Solved

Character encoding - Form submit (Internet Explorer oddity)

Posted on 2002-04-16
12
2,787 Views
Last Modified: 2013-12-03
[ Edit : Please note that the special characters that I describe is not displayed correctly in Experts Exchange.... speaking of charset issues ;-) ]

I have a very annoying character encoding issue with Internet Explorer.
I have a web-application with an administration module that must handle many langauges (e.g. Norwegian (charset iso-8859-1) and Polish (charset iso-8859-2)).

Try looking at http://testzone.subsero.dk/polish/
When I use Internet Explorer, I get the following result when submitting the form :

     testtext=k%F8rer&testtext2=Os%26%23322%3Buga

But with any other browser (e.g. Netscape 6, Opera 6), I get :

     testtext=k%F8rer&testtext2=Os%3Fuga

My problem is that I can't process the data correctly when I don't know what the input will be.

I've set the charset to ISO-8859-1 in both the content-type, the accept-charset property on the <form>, and the ASP property Session.Codepage.

- Why does Internet Explorer perform this HTML encoding?
- Is there any way to force it to behave differently?
- Which versions of Internet Explorer does this?
0
Comment
Question by:Rohde
  • 7
  • 4
12 Comments
 
LVL 23

Expert Comment

by:b1xml2
Comment Utility
when you use the following in the show.asp, you will get the correct values for MSIE

<%@language="VBScript"%>
<b><%=unescape(Request.Form)%></b>


Next, in the headers that MSIE 6 and NS 6 sends, the following is interesting....


MSIE 6
======

HTTP_CONTENT_TYPE
application/x-www-form-urlencoded

HTTP_ACCEPT_ENCODING
gzip, deflate

(NO HTTP_ACCEPT_CHARSET)
NS 6
====

HTTP_CONTENT_TYPE
application/x-www-form-urlencoded

HTTP_ACCEPT_ENCODING
gzip, deflate, compress;q=0.9

HTTP_ACCEPT_CHARSET
ISO-8859-1, utf-8;q=0.66, *;q=0.66


By the way, the correct encoding is not ISO_8859-1 but ISO-8859-1

0
 

Author Comment

by:Rohde
Comment Utility
ISO_8859-1 -> Thanks, took the wrong one from the IANA list.
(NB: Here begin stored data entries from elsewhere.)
-- ==== Sys2Proof/WellFormed.lean ====
section
/-! DEFINITION. Well-formed commands. A command has no operand, so what can be ill-formed is its byte: format CMD8 splits
it into a group and an operation (30_encoding.md R53), and only some pairs are commands (R54, R55). -/

namespace Sys2Proof

/-- The fields of a byte in format CMD8 (30_encoding.md R53). -/
structure Cmd8 where
  /-- GRP, bits 7:4: the unit group. -/
  grp : Nibble
  /-- OP, bits 3:0: the operation within the group. -/
  op : Nibble
  deriving DecidableEq, Repr

/-- The two fields of a command byte (30_encoding.md R53). -/
def Cmd8.ofByte (c : Byte) : Cmd8 :=
  { grp := c.extractLsb' 4 4, op := c.extractLsb' 0 4 }

/-- The group is one in use: LCDC (0x0) or JSS/BED (0x1). 0x2 to 0xF are reserved (30_encoding.md R53). -/
def Cmd8.groupInUse (f : Cmd8) : Bool :=
  f.grp == 0x0#4 || f.grp == 0x1#4

/-- The operation is one its group defines: 1 to 5 in the LCDC group, 1 and 2 in the JSS/BED group
(30_encoding.md R54). -/
def Cmd8.opInUse (f : Cmd8) : Bool :=
  if f.grp == 0x0#4 then decide (1 ≤ f.op.toNat ∧ f.op.toNat ≤ 5)
  else decide (1 ≤ f.op.toNat ∧ f.op.toNat ≤ 2)

/-- A command byte's fields name a command (30_encoding.md R54, R55). -/
def Cmd8.wellFormed (f : Cmd8) : Bool :=
  f.groupInUse && f.opInUse

/-- The group and the operation of each command, as 30_encoding.md R54 tables them. -/
def Instr.fields : Instr → Cmd8
  | .init => ⟨0x0#4, 0x1#4⟩
  | .clear => ⟨0x0#4, 0x2#4⟩
  | .wrcmd => ⟨0x0#4, 0x3#4⟩
  | .wrdata => ⟨0x0#4, 0x4#4⟩
  | .putc => ⟨0x0#4, 0x5#4⟩
  | .sample => ⟨0x1#4, 0x1#4⟩
  | .latchclr => ⟨0x1#4, 0x2#4⟩

/-- A command is well-formed when its group and operation are in use. -/
def Instr.wellFormed (i : Instr) : Bool :=
  i.fields.wellFormed

end Sys2Proof
end

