/-- 42_input.md R91: the axis action rule, case by case. -/
def Obligations.AxisActionCases : Prop :=
  ∀ (v : Byte) (l : LatchVal) (h : Count),
    (h ≠ 0#24 → axisRule v l h = ⟨cls v, none, l, false⟩) ∧
    (h = 0#24 → cls v = .pos → l ≠ .pos → axisRule v l h = ⟨.pos, some .pos, .pos, true⟩) ∧
    (h = 0#24 → cls v = .neg → l ≠ .neg → axisRule v l h = ⟨.neg, some .neg, .neg, true⟩) ∧
    (h = 0#24 → cls v = .cen → axisRule v l h = ⟨.cen, none, .center, false⟩) ∧
    (h = 0#24 → cls v = .pos → l = .pos → axisRule v l h = ⟨.pos, none, .pos, false⟩) ∧
    (h = 0#24 → cls v = .neg → l = .neg → axisRule v l h = ⟨.neg, none, .neg, false⟩) ∧
    (h = 0#24 → cls v = .dead → axisRule v l h = ⟨.dead, none, l, false⟩)

/-- 40_sequencer.md R77, R75, 60_exceptions.md R109: in a cycle in which the sequencer aborts with E_BUS_NACK, E_BUS_TIMEOUT
or E_ADC_TIMEOUT, its code is the one recorded if none was, also against a CMD write of any byte in the same cycle; and a
host clear in the same cycle leaves it recorded. The bus failures clear INIT_DONE, the conversion's does not. -/
def Obligations.SequencerErrorWinsSameCycle : Prop :=
  ∀ (s : State) (i : Inputs) (rest : List Inputs) (u : MicroOp) (uops : List MicroOp) (code c v : Byte),
    i.rst = false → s.busy = true → s.seq = u :: uops → s.failsWith u i code →
    (∃ t, step (s.withEnv (withAccess i (.write 0x0#4 c) :: rest)) = .next t ∧
      t.errcode = (if s.errcode = 0x00#8 then code else s.errcode) ∧ t.busy = false ∧ t.seq = [] ∧ t.wcnt = 0#24 ∧
      t.initDone = if code = 0x07#8 then s.initDone else false) ∧
    (∃ t, step (s.withEnv (withAccess i (.write 0x3#4 v) :: rest)) = .next t ∧ t.errcode = code ∧ t.busy = false ∧
      t.seq = [] ∧ t.wcnt = 0#24 ∧ t.initDone = if code = 0x07#8 then s.initDone else false)

/-! ### Whole commands -/

/-- 40_sequencer.md R71: DLY(n) lasts exactly n cycles, whatever the host and the ports do meanwhile, counts one up in
each, and has no request on either port; and no list holds a DLY(0). -/
def Obligations.DelayLastsExactly : Prop :=
  (∀ (s : State) (n : Count) (rest : List MicroOp), s.busy = true → s.seq = .dly n :: rest → s.wcnt = 0#24 → n ≠ 0#24 →
    during n.toNat State.noReset s = true →
    (∃ t, run n.toNat s = .next t ∧ t.seq = rest ∧ t.wcnt = 0#24 ∧ t.busy = decide (rest ≠ [])) ∧
    ∀ k, k < n.toNat → ∃ t, run k s = .next t ∧ t.seq = .dly n :: rest ∧ t.wcnt.toNat = k ∧ t.busy = true ∧
      t.btReq = false ∧ t.adcReq = false) ∧
  ∀ (p : Params) (d : Byte) (i : Instr), .dly 0#24 ∉ prog p d i
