/-- The sequencer writes only what its micro-ops write: never DATA, ERRCODE, CUR, OPR, the synchronizer or the model's
fields. -/
theorem seqStep_frame :
    (seqStep s acc).data = acc.data ∧
      (seqStep s acc).errcode = acc.errcode ∧
      (seqStep s acc).cur = acc.cur ∧
      (seqStep s acc).opr = acc.opr ∧
      (seqStep s acc).par = acc.par ∧
      (seqStep s acc).env = acc.env ∧
      (seqStep s acc).clock = acc.clock ∧
      (seqStep s acc).sync1 = acc.sync1 ∧
      (seqStep s acc).sync2 = acc.sync2 := by
  rcases seqStep_cases s acc with ⟨_, e, _⟩ | ⟨_, _, e, _⟩ | ⟨u, rest, _, _, ⟨_, e, _⟩ | ⟨_, e, _⟩ | ⟨x, _, e, _⟩⟩ <;>
    simp [e]

@[simp] theorem seqStep_data : (seqStep s acc).data = acc.data := (seqStep_frame s acc).1

@[simp] theorem seqStep_errcode : (seqStep s acc).errcode = acc.errcode := (seqStep_frame s acc).2.1

@[simp] theorem seqStep_cur : (seqStep s acc).cur = acc.cur := (seqStep_frame s acc).2.2.1

@[simp] theorem seqStep_opr : (seqStep s acc).opr = acc.opr := (seqStep_frame s acc).2.2.2.1

@[simp] theorem seqStep_par : (seqStep s acc).par = acc.par := (seqStep_frame s acc).2.2.2.2.1

@[simp] theorem seqStep_env : (seqStep s acc).env = acc.env := (seqStep_frame s acc).2.2.2.2.2.1

@[simp] theorem seqStep_clock : (seqStep s acc).clock = acc.clock := (seqStep_frame s acc).2.2.2.2.2.2.1

@[simp] theorem seqStep_sync1 : (seqStep s acc).sync1 = acc.sync1 := (seqStep_frame s acc).2.2.2.2.2.2.2.1

@[simp] theorem seqStep_sync2 : (seqStep s acc).sync2 = acc.sync2 := (seqStep_frame s acc).2.2.2.2.2.2.2.2

end Frame

/-! ### The cycle -/

@[simp] theorem registerCycle_idle (s : State) : registerCycle s .idle = cycle s false none := rfl

@[simp] theorem registerCycle_read (s : State) (a : HostAddr) : registerCycle s (.read a) = cycle s false none := rfl

/-- While idle, a cycle without an accepted command makes the per-cycle updates and settles ERRCODE. -/
theorem cycle_idle {s : State} (h : s.busy = false) (b : Bool) (r : Option ErrCode) :
    cycle s b r = { perCycle s with errcode := raise (if b then 0x00#8 else s.errcode) r } := by
  simp [cycle, seqStep_idle h, seqRaise_idle h, settleErr, errNone]

/-- A refusal adds its code to what the same cycle without it records. -/
theorem cycle_refusal (s : State) (b : Bool) (e : ErrCode) :
    cycle s b (some e) = { cycle s b none with errcode := raise (cycle s b none).errcode (some e) } := rfl

/-- A CMD write: refused while busy, refused by its gate, or accepted. -/
theorem commandCycle_cases (s : State) (c : Byte) (gate : Option ErrCode) (uops : List MicroOp) :
    (s.busy = true ∧ commandCycle s c gate uops = cycle s false (some .eBusy)) ∨
    (∃ e, s.busy = false ∧ gate = some e ∧ commandCycle s c gate uops = cycle s false (some e)) ∨
    (s.busy = false ∧ gate = none ∧ commandCycle s c gate uops = accept s c uops (cycle s false none)) := by
  cases hb : s.busy with
  | true => exact .inl ⟨rfl, by simp [commandCycle, hb]⟩
  | false =>
    cases gate with
    | some e => exact .inr (.inl ⟨e, rfl, rfl, by simp [commandCycle, hb]⟩)
    | none => exact .inr (.inr ⟨rfl, rfl, by simp [commandCycle, hb]⟩)

theorem commandCycle_busy {s : State} (h : s.busy = true) (c : Byte) (g : Option ErrCode) (uops : List MicroOp) :
    commandCycle s c g uops = cycle s false (some .eBusy) := by
  simp [commandCycle, h]

theorem commandCycle_refused {s : State} (h : s.busy = false) (c : Byte) (e : ErrCode) (uops : List MicroOp) :
    commandCycle s c (some e) uops = cycle s false (some e) := by
  simp [commandCycle, h]

theorem commandCycle_accepted {s : State} (h : s.busy = false) (c : Byte) (uops : List MicroOp) :
    commandCycle s c none uops = accept s c uops (cycle s false none) := by
  simp [commandCycle, h]

/-- The gate of a command (40_sequencer.md R66). -/
def gate (s : State) : Instr → Option ErrCode
  | .init => gateReinit s
  | .clear => gateNotInit s
  | .wrcmd => gateNotInit s
  | .wrdata => gateNotInit s
  | .putc => gateNotInit s
  | .sample => none
  | .latchclr => none

/-- Every command is a CMD write with its own gate and its own list. -/
theorem exec_eq (i : Instr) (s : State) :
    exec i s = .next (commandCycle s (encode i) (gate s i) (prog s.par s.data i)) := by
  cases i <;> rfl

/-- The effect of a cycle does not depend on which host access stands on the host port. -/
theorem cycle_access (s : State) (i : Inputs) (rest : List Inputs) (a : HostAccess) (b : Bool) (r : Option ErrCode) :
    cycle (s.withEnv (withAccess i a :: rest)) b r = cycle (s.withEnv (withAccess i .idle :: rest)) b r := by
  cases a <;> rfl

section CycleFrame

variable (s : State) (b : Bool) (r : Option ErrCode)

@[simp] theorem cycle_data : (cycle s b r).data = s.data := (seqStep_data s _).trans rfl

@[simp] theorem cycle_cur : (cycle s b r).cur = s.cur := (seqStep_cur s _).trans rfl

@[simp] theorem cycle_opr : (cycle s b r).opr = s.opr := (seqStep_opr s _).trans rfl

@[simp] theorem cycle_par : (cycle s b r).par = s.par := (seqStep_par s _).trans rfl

@[simp] theorem cycle_env : (cycle s b r).env = s.env.tail := (seqStep_env s _).trans rfl

@[simp] theorem cycle_clock : (cycle s b r).clock = s.clock + 1 := (seqStep_clock s _).trans rfl

@[simp] theorem cycle_sync1 : (cycle s b r).sync1 = s.inputs.btnN := (seqStep_sync1 s _).trans rfl

@[simp] theorem cycle_sync2 : (cycle s b r).sync2 = s.sync1 := (seqStep_sync2 s _).trans rfl

@[simp] theorem cycle_errcode : (cycle s b r).errcode = settleErr s.errcode b (seqRaise s) r := rfl

end CycleFrame

/-! ### The step -/

theorem step_reset {s : State} (h : s.inputs.rst = true) : step s = .next (resetCycle s) := by
  simp [step, fetch, h]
The unescape doesn't help (and it is done automatically by the ASP engine when accessing the Request.Form collection, e.g. Request.Form("testtext")).

The unescaped form becomes "testtext=k¸rer&testtext2=Os&#322;uga".
Note that the ¸ is shown "as is", whereas the polish character is HTML encoded.... not very nice, either both should be HTML encoded, or none of them should.

If I change all the charset settings from iso-8859-1 to iso-8859-2, the resulting string in Internet Explorer becomes "testtext=k%26oslash%3Brer&testtext2=Os%B3uga" (unescaped "testtext=k&oslash;rer&testtext2=Osùuga"). As you can see this just switches it so the ¸ becomes HTMLEncoded (&oslash; is ¸), and the polish character (ù) is written as is.
0
 

Author Comment

by:Rohde
Comment Utility
The headers that you describe, was those the ones returned from my testsite, or just a general observation?

What program/util do you use to view the request and headers?
I'm using various collection from ASP to check them, but it's tedious, and I'm not sure that it is not sometimes doing "auto-stuff" behind my back, so that I don't get the full picture.
0
 
LVL 23

Expert Comment

by:b1xml2
Comment Utility
I am running IIS 5 and use MSIE 6, when I use the unescape function, the data is correctly viewed inside MSIE 6. and the encoding settings for MSIE 6 is Western European ISO.  
0
 
LVL 23

Expert Comment

by:b1xml2
Comment Utility
the HTTP headers were obtained from my dev site to see what's going on under the covers.
0
 

Author Comment

by:Rohde
Comment Utility
No problems at all....hmmm, would you try posting the exact output from "Response.Write Request.Form", just to make sure (because I'm getting fairly confused by this :)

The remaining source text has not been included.